● Collected data entries
%%

@[simp] theorem txAdvance_tickEn (s : State) : (txAdvance s).tickEn = s.tickEn := by
  unfold txAdvance txNextBit; split_ifs <;> simp
@[simp] theorem txAdvance_preCnt (s : State) : (txAdvance s).preCnt = s.preCnt := by
  unfold txAdvance txNextBit; split_ifs <;> simp
@[simp] theorem txAdvance_baseCnt (s : State) : (txAdvance s).baseCnt = s.baseCnt := by
  unfold txAdvance txNextBit; split_ifs <;> simp
@[simp] theorem txAdvance_slowCnt (s : State) : (txAdvance s).slowCnt = s.slowCnt := by
  unfold txAdvance txNextBit; split_ifs <;> simp
@[simp] theorem txAdvance_fastSlot (s : State) : (txAdvance s).fastSlot = s.fastSlot := by
  unfold txAdvance txNextBit; split_ifs <;> simp
@[simp] theorem txAdvance_slowSlot (s : State) : (txAdvance s).slowSlot = s.slowSlot := by
  unfold txAdvance txNextBit; split_ifs <;> simp
@[simp] theorem txAdvance_lightEn (s : State) : (txAdvance s).lightEn = s.lightEn := by
  unfold txAdvance txNextBit; split_ifs <;> simp
@[simp] theorem txAdvance_mask (s : State) : (txAdvance s).mask = s.mask := by
  unfold txAdvance txNextBit; split_ifs <;> simp
@[simp] theorem txAdvance_brightness (s : State) : (txAdvance s).brightness = s.brightness := by
  unfold txAdvance txNextBit; split_ifs <;> simp
@[simp] theorem txAdvance_pwmCnt (s : State) : (txAdvance s).pwmCnt = s.pwmCnt := by
  unfold txAdvance txNextBit; split_ifs <;> simp
@[simp] theorem txAdvance_gate (s : State) : (txAdvance s).gate = s.gate := by
  unfold txAdvance txNextBit; split_ifs <;> simp
@[simp] theorem txAdvance_irEn (s : State) : (txAdvance s).irEn = s.irEn := by
  unfold txAdvance txNextBit; split_ifs <;> simp
@[simp] theorem txAdvance_carCnt (s : State) : (txAdvance s).carCnt = s.carCnt := by
  unfold txAdvance txNextBit; split_ifs <;> simp
@[simp] theorem txAdvance_carrier (s : State) : (txAdvance s).carrier = s.carrier := by
  unfold txAdvance txNextBit; split_ifs <;> simp
@[simp] theorem txAdvance_txData (s : State) : (txAdvance s).txData = s.txData := by
  unfold txAdvance txNextBit; split_ifs <;> simp
@[simp] theorem txAdvance_rxIntent (s : State) : (txAdvance s).rxIntent = s.rxIntent := by
  unfold txAdvance txNextBit; split_ifs <;> simp
@[simp] theorem txAdvance_rxPrev (s : State) : (txAdvance s).rxPrev = s.rxPrev := by
  unfold txAdvance txNextBit; split_ifs <;> simp
@[simp] theorem txAdvance_rxBusy (s : State) : (txAdvance s).rxBusy = s.rxBusy := by
  unfold txAdvance txNextBit; split_ifs <;> simp
@[simp] theorem txAdvance_rxIdx (s : State) : (txAdvance s).rxIdx = s.rxIdx := by
  unfold txAdvance txNextBit; split_ifs <;> simp
@[simp] theorem txAdvance_rxCnt (s : State) : (txAdvance s).rxCnt = s.rxCnt := by
  unfold txAdvance txNextBit; split_ifs <;> simp
@[simp] theorem txAdvance_rxShift (s : State) : (txAdvance s).rxShift = s.rxShift := by
  unfold txAdvance txNextBit; split_ifs <;> simp
@[simp] theorem txAdvance_rxData (s : State) : (txAdvance s).rxData = s.rxData := by
  unfold txAdvance txNextBit; split_ifs <;> simp
@[simp] theorem txAdvance_rxhReg (s : State) : (txAdvance s).rxhReg = s.rxhReg := by
  unfold txAdvance txNextBit; split_ifs <;> simp
@[simp] theorem txAdvance_txpReg (s : State) : (txAdvance s).txpReg = s.txpReg := by
  unfold txAdvance txNextBit; split_ifs <;> simp
@[simp] theorem txAdvance_evFast (s : State) : (txAdvance s).evFast = s.evFast := by
  unfold txAdvance txNextBit; split_ifs <;> simp
@[simp] theorem txAdvance_evSlow (s : State) : (txAdvance s).evSlow = s.evSlow := by
  unfold txAdvance txNextBit; split_ifs <;> simp
@[simp] theorem txAdvance_irqFast (s : State) : (txAdvance s).irqFast = s.irqFast := by
  unfold txAdvance txNextBit; split_ifs <;> simp
@[simp] theorem txAdvance_irqSlow (s : State) : (txAdvance s).irqSlow = s.irqSlow := by
  unfold txAdvance txNextBit; split_ifs <;> simp
@[simp] theorem txAdvance_irqRx (s : State) : (txAdvance s).irqRx = s.irqRx := by
  unfold txAdvance txNextBit; split_ifs <;> simp
@[simp] theorem txAdvance_provTake (s : State) : (txAdvance s).provTake = s.provTake := by
  unfold txAdvance txNextBit; split_ifs <;> simp
@[simp] theorem txAdvance_cmdFault (s : State) : (txAdvance s).cmdFault = s.cmdFault := by
  unfold txAdvance txNextBit; split_ifs <;> simp
@[simp] theorem txAdvance_cfg (s : State) : (txAdvance s).cfg = s.cfg := by
  unfold txAdvance txNextBit; split_ifs <;> simp
@[simp] theorem txAdvance_inputs (s : State) : (txAdvance s).inputs = s.inputs := by
  unfold txAdvance txNextBit; split_ifs <;> simp
@[simp] theorem txAdvance_cycle (s : State) : (txAdvance s).cycle = s.cycle := by
  unfold txAdvance txNextBit; split_ifs <;> simp

@[simp] theorem txPush_tickEn (b : Byte) (s : State) : (txPush b s).tickEn = s.tickEn := by unfold txPush; split <;> rfl
@[simp] theorem txPush_preCnt (b : Byte) (s : State) : (txPush b s).preCnt = s.preCnt := by unfold txPush; split <;> rfl
@[simp] theorem txPush_baseCnt (b : Byte) (s : State) : (txPush b s).baseCnt = s.baseCnt := by unfold txPush; split <;> rfl
@[simp] theorem txPush_slowCnt (b : Byte) (s : State) : (txPush b s).slowCnt = s.slowCnt := by unfold txPush; split <;> rfl
@[simp] theorem txPush_fastSlot (b : Byte) (s : State) : (txPush b s).fastSlot = s.fastSlot := by unfold txPush; split <;> rfl
@[simp] theorem txPush_slowSlot (b : Byte) (s : State) : (txPush b s).slowSlot = s.slowSlot := by unfold txPush; split <;> rfl
@[simp] theorem txPush_lightEn (b : Byte) (s : State) : (txPush b s).lightEn = s.lightEn := by unfold txPush; split <;> rfl
@[simp] theorem txPush_mask (b : Byte) (s : State) : (txPush b s).mask = s.mask := by unfold txPush; split <;> rfl
@[simp] theorem txPush_brightness (b : Byte) (s : State) : (txPush b s).brightness = s.brightness := by unfold txPush; split <;> rfl
@[simp] theorem txPush_pwmCnt (b : Byte) (s : State) : (txPush b s).pwmCnt = s.pwmCnt := by unfold txPush; split <;> rfl
@[simp] theorem txPush_gate (b : Byte) (s : State) : (txPush b s).gate = s.gate := by unfold txPush; split <;> rfl
@[simp] theorem txPush_irEn (b : Byte) (s : State) : (txPush b s).irEn = s.irEn := by unfold txPush; split <;> rfl
@[simp] theorem txPush_carCnt (b : Byte) (s : State) : (txPush b s).carCnt = s.carCnt := by unfold txPush; split <;> rfl
@[simp] theorem txPush_carrier (b : Byte) (s : State) : (txPush b s).carrier = s.carrier := by unfold txPush; split <;> rfl
@[simp] theorem txPush_rxIntent (b : Byte) (s : State) : (txPush b s).rxIntent = s.rxIntent := by unfold txPush; split <;> rfl
@[simp] theorem txPush_rxHwEn (b : Byte) (s : State) : (txPush b s).rxHwEn = s.rxHwEn := by unfold txPush; split <;> rfl
@[simp] theorem txPush_rxPrev (b : Byte) (s : State) : (txPush b s).rxPrev = s.rxPrev := by unfold txPush; split <;> rfl
@[simp] theorem txPush_rxBusy (b : Byte) (s : State) : (txPush b s).rxBusy = s.rxBusy := by unfold txPush; split <;> rfl
@[simp] theorem txPush_rxIdx (b : Byte) (s : State) : (txPush b s).rxIdx = s.rxIdx := by unfold txPush; split <;> rfl
@[simp] theorem txPush_rxCnt (b : Byte) (s : State) : (txPush b s).rxCnt = s.rxCnt := by unfold txPush; split <;> rfl
@[simp] theorem txPush_rxShift (b : Byte) (s : State) : (txPush b s).rxShift = s.rxShift := by unfold txPush; split <;> rfl
@[simp] theorem txPush_rxData (b : Byte) (s : State) : (txPush b s).rxData = s.rxData := by unfold txPush; split <;> rfl
@[simp] theorem txPush_rxhReg (b : Byte) (s : State) : (txPush b s).rxhReg = s.rxhReg := by unfold txPush; split <;> rfl
@[simp] theorem txPush_txpReg (b : Byte) (s : State) : (txPush b s).txpReg = s.txpReg := by unfold txPush; split <;> rfl
@[simp] theorem txPush_evFast (b : Byte) (s : State) : (txPush b s).evFast = s.evFast := by unfold txPush; split <;> rfl
@[simp] theorem txPush_evSlow (b : Byte) (s : State) : (txPush b s).evSlow = s.evSlow := by unfold txPush; split <;> rfl
@[simp] theorem txPush_irqFast (b : Byte) (s : State) : (txPush b s).irqFast = s.irqFast := by unfold txPush; split <;> rfl
@[simp] theorem txPush_irqSlow (b : Byte) (s : State) : (txPush b s).irqSlow = s.irqSlow := by unfold txPush; split <;> rfl
@[simp] theorem txPush_irqRx (b : Byte) (s : State) : (txPush b s).irqRx = s.irqRx := by unfold txPush; split <;> rfl
@[simp] theorem txPush_provTake (b : Byte) (s : State) : (txPush b s).provTake = s.provTake := by unfold txPush; split <;> rfl
@[simp] theorem txPush_txDone (b : Byte) (s : State) : (txPush b s).txDone = s.txDone := by unfold txPush; split <;> rfl
@[simp] theorem txPush_cmdFault (b : Byte) (s : State) : (txPush b s).cmdFault = s.cmdFault := by unfold txPush; split <;> rfl
@[simp] theorem txPush_cfg (b : Byte) (s : State) : (txPush b s).cfg = s.cfg := by unfold txPush; split <;> rfl
@[simp] theorem txPush_inputs (b : Byte) (s : State) : (txPush b s).inputs = s.inputs := by unfold txPush; split <;> rfl
@[simp] theorem txPush_cycle (b : Byte) (s : State) : (txPush b s).cycle = s.cycle := by unfold txPush; split <;> rfl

%%

● WHAT YOU WILL DO
Give again exactly, and only, the lines above starting at the one with "(txAdvance s).rxBusy = s.rxBusy := by" and ending at the one with "(txAdvance s).irqFast = s.irqFast := by".

● SOLVED PROBLEM
@[simp] theorem txAdvance_rxBusy (s : State) : (txAdvance s).rxBusy = s.rxBusy := by
  unfold txAdvance txNextBit; split_ifs <;> simp
@[simp] theorem txAdvance_rxIdx (s : State) : (txAdvance s).rxIdx = s.rxIdx := by
  unfold txAdvance txNextBit; split_ifs <;> simp
@[simp] theorem txAdvance_rxCnt (s : State) : (txAdvance s).rxCnt = s.rxCnt := by
  unfold txAdvance txNextBit; split_ifs <;> simp
@[simp] theorem txAdvance_rxShift (s : State) : (txAdvance s).rxShift = s.rxShift := by
  unfold txAdvance txNextBit; split_ifs <;> simp
@[simp] theorem txAdvance_rxData (s : State) : (txAdvance s).rxData = s.rxData := by
  unfold txAdvance txNextBit; split_ifs <;> simp
@[simp] theorem txAdvance_rxhReg (s : State) : (txAdvance s).rxhReg = s.rxhReg := by
  unfold txAdvance txNextBit; split_ifs <;> simp
@[simp] theorem txAdvance_txpReg (s : State) : (txAdvance s).txpReg = s.txpReg := by
  unfold txAdvance txNextBit; split_ifs <;> simp
@[simp] theorem txAdvance_evFast (s : State) : (txAdvance s).evFast = s.evFast := by
  unfold txAdvance txNextBit; split_ifs <;> simp
@[simp] theorem txAdvance_evSlow (s : State) : (txAdvance s).evSlow = s.evSlow := by
  unfold txAdvance txNextBit; split_ifs <;> simp
@[simp] theorem txAdvance_irqFast (s : State) : (txAdvance s).irqFast = s.irqFast := by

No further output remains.